Find the string "LinkRef" in the records. Copy every line it appears in.

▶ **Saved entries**
· · ·

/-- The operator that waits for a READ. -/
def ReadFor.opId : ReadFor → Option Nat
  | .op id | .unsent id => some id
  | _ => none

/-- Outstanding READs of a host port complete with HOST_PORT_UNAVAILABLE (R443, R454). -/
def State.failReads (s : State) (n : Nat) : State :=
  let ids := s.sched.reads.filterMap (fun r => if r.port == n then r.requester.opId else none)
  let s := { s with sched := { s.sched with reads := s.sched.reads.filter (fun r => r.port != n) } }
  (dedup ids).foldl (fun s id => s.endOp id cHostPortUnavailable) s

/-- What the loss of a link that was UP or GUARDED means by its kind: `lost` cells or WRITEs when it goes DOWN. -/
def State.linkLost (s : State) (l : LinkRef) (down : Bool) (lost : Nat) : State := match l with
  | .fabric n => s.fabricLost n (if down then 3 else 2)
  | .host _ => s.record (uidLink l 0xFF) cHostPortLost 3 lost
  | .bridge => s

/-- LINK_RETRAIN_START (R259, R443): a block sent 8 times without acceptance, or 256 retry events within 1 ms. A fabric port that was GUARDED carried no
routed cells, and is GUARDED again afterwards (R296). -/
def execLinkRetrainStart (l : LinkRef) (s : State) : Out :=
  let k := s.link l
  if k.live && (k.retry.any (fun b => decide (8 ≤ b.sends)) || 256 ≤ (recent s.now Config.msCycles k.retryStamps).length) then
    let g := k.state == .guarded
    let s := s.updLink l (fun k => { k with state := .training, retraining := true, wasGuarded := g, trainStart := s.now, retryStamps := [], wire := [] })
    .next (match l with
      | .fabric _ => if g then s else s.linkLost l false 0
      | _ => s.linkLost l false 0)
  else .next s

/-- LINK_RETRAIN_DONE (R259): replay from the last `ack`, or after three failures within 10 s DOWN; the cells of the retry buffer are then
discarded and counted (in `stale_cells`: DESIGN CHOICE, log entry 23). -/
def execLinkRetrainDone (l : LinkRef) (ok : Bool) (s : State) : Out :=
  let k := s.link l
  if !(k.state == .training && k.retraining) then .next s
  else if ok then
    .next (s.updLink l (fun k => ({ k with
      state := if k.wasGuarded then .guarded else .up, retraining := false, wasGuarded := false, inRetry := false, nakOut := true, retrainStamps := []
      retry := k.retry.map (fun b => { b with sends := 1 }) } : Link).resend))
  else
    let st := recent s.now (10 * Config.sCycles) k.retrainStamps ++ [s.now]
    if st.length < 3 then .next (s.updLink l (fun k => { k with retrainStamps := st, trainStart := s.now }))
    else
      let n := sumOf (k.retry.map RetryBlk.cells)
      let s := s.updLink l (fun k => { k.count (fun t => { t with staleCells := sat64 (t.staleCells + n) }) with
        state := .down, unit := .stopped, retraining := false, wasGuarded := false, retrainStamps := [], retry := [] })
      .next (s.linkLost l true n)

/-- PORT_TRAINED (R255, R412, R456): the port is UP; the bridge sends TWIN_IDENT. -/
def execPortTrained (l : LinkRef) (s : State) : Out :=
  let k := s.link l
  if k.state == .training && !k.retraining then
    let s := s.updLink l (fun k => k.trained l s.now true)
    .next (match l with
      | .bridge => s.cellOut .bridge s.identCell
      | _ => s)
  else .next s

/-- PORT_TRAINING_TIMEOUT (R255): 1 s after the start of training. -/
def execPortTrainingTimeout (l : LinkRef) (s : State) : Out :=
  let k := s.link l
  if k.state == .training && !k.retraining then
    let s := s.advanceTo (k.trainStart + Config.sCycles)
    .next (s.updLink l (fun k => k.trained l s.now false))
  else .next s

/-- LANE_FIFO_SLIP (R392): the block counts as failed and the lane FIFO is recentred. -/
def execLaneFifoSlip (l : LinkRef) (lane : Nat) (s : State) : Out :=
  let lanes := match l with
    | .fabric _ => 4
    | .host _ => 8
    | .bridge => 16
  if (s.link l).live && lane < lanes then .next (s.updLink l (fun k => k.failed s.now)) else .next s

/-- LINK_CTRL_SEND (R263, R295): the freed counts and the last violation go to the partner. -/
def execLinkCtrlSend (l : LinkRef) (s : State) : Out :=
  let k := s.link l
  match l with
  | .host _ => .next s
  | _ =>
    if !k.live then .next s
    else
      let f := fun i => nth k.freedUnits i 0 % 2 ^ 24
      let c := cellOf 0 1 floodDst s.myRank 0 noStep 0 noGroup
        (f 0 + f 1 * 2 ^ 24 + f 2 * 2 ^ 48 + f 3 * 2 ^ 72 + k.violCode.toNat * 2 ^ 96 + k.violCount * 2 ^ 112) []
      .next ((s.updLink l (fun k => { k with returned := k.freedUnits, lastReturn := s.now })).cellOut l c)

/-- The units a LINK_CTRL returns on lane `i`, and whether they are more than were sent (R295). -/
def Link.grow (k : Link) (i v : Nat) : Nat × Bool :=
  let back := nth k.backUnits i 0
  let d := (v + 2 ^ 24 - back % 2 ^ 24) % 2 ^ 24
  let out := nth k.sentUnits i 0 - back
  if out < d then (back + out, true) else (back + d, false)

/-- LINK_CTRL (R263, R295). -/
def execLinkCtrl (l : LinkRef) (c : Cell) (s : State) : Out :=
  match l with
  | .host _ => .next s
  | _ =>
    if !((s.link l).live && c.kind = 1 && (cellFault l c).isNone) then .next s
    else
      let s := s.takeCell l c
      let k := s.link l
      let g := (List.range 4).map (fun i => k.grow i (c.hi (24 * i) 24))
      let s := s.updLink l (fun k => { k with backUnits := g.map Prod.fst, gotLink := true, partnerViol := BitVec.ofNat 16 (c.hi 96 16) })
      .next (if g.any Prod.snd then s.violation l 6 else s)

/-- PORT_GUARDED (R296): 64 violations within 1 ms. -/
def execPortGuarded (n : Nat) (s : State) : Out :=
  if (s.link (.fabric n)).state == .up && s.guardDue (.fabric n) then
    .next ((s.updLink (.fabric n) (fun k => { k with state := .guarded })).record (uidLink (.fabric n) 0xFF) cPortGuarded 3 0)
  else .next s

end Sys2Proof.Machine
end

· · ·

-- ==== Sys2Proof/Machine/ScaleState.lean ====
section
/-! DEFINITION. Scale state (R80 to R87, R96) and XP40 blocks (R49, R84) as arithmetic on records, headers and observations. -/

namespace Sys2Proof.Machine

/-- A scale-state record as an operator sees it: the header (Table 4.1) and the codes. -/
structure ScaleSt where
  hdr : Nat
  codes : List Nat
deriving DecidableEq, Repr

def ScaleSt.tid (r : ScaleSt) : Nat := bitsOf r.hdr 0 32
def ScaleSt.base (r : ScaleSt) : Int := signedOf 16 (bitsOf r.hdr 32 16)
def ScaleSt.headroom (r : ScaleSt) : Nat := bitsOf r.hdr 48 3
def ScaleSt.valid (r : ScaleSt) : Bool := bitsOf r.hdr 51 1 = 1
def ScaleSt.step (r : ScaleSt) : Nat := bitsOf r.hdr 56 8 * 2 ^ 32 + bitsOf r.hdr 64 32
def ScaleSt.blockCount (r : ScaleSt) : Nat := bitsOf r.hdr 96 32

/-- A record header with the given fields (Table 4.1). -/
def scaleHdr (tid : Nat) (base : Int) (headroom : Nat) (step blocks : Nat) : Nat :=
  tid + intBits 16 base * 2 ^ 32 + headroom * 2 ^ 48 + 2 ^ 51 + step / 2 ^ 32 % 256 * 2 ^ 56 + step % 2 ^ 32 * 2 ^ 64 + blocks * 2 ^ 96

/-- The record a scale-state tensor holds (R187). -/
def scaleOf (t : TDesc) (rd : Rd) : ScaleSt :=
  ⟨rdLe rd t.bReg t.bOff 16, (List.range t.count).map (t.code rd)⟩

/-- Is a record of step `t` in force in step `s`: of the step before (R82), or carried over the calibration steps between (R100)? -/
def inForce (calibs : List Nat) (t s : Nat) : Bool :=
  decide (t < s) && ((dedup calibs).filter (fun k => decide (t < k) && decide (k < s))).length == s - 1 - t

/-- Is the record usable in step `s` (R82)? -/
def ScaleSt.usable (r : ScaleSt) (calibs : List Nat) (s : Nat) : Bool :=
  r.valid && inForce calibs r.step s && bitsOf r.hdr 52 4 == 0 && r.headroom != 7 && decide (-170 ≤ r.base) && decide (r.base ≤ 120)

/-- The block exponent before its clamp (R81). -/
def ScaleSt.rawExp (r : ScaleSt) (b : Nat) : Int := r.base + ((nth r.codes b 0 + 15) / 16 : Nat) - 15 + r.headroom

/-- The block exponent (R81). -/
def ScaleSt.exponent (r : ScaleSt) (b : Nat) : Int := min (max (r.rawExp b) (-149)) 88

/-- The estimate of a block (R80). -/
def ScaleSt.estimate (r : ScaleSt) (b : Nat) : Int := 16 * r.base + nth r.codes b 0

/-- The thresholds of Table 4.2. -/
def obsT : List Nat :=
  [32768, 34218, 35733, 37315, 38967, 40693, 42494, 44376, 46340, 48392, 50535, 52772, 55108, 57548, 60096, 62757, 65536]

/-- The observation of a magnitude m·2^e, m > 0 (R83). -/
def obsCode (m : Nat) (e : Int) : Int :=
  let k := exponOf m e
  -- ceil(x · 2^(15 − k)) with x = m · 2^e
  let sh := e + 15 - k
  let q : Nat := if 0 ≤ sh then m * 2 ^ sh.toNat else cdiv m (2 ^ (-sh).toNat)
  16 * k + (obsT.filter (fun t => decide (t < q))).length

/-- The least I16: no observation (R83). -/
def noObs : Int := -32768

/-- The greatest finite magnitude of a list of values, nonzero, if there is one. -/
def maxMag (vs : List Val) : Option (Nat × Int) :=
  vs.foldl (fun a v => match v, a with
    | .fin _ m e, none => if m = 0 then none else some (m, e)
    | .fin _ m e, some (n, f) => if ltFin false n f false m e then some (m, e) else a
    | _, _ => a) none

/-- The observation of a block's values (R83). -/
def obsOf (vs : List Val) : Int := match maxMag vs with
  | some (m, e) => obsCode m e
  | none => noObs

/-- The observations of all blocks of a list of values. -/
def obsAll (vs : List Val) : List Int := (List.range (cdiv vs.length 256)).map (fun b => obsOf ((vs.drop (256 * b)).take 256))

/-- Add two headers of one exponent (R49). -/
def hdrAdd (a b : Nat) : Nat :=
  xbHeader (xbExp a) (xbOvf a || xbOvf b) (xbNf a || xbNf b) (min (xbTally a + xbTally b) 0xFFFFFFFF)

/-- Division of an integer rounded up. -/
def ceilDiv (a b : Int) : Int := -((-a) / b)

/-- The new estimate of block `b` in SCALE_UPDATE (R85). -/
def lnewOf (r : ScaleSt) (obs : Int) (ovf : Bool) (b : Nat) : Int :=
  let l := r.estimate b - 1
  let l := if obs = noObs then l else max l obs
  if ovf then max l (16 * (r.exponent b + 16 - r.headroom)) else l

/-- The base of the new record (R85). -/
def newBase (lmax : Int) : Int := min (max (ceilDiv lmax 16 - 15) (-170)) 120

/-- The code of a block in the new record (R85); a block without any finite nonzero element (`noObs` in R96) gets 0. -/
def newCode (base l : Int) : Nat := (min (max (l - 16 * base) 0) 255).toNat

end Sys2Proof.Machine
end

· · ·

▶ **Solution for this task**
def State.linkLost (s : State) (l : LinkRef) (down : Bool) (lost : Nat) : State := match l with
def execLinkRetrainStart (l : LinkRef) (s : State) : Out :=
def execLinkRetrainDone (l : LinkRef) (ok : Bool) (s : State) : Out :=
def execPortTrained (l : LinkRef) (s : State) : Out :=
def execPortTrainingTimeout (l : LinkRef) (s : State) : Out :=
def execLaneFifoSlip (l : LinkRef) (lane : Nat) (s : State) : Out :=
def execLinkCtrlSend (l : LinkRef) (s : State) : Out :=
def execLinkCtrl (l : LinkRef) (c : Cell) (s : State) : Out :=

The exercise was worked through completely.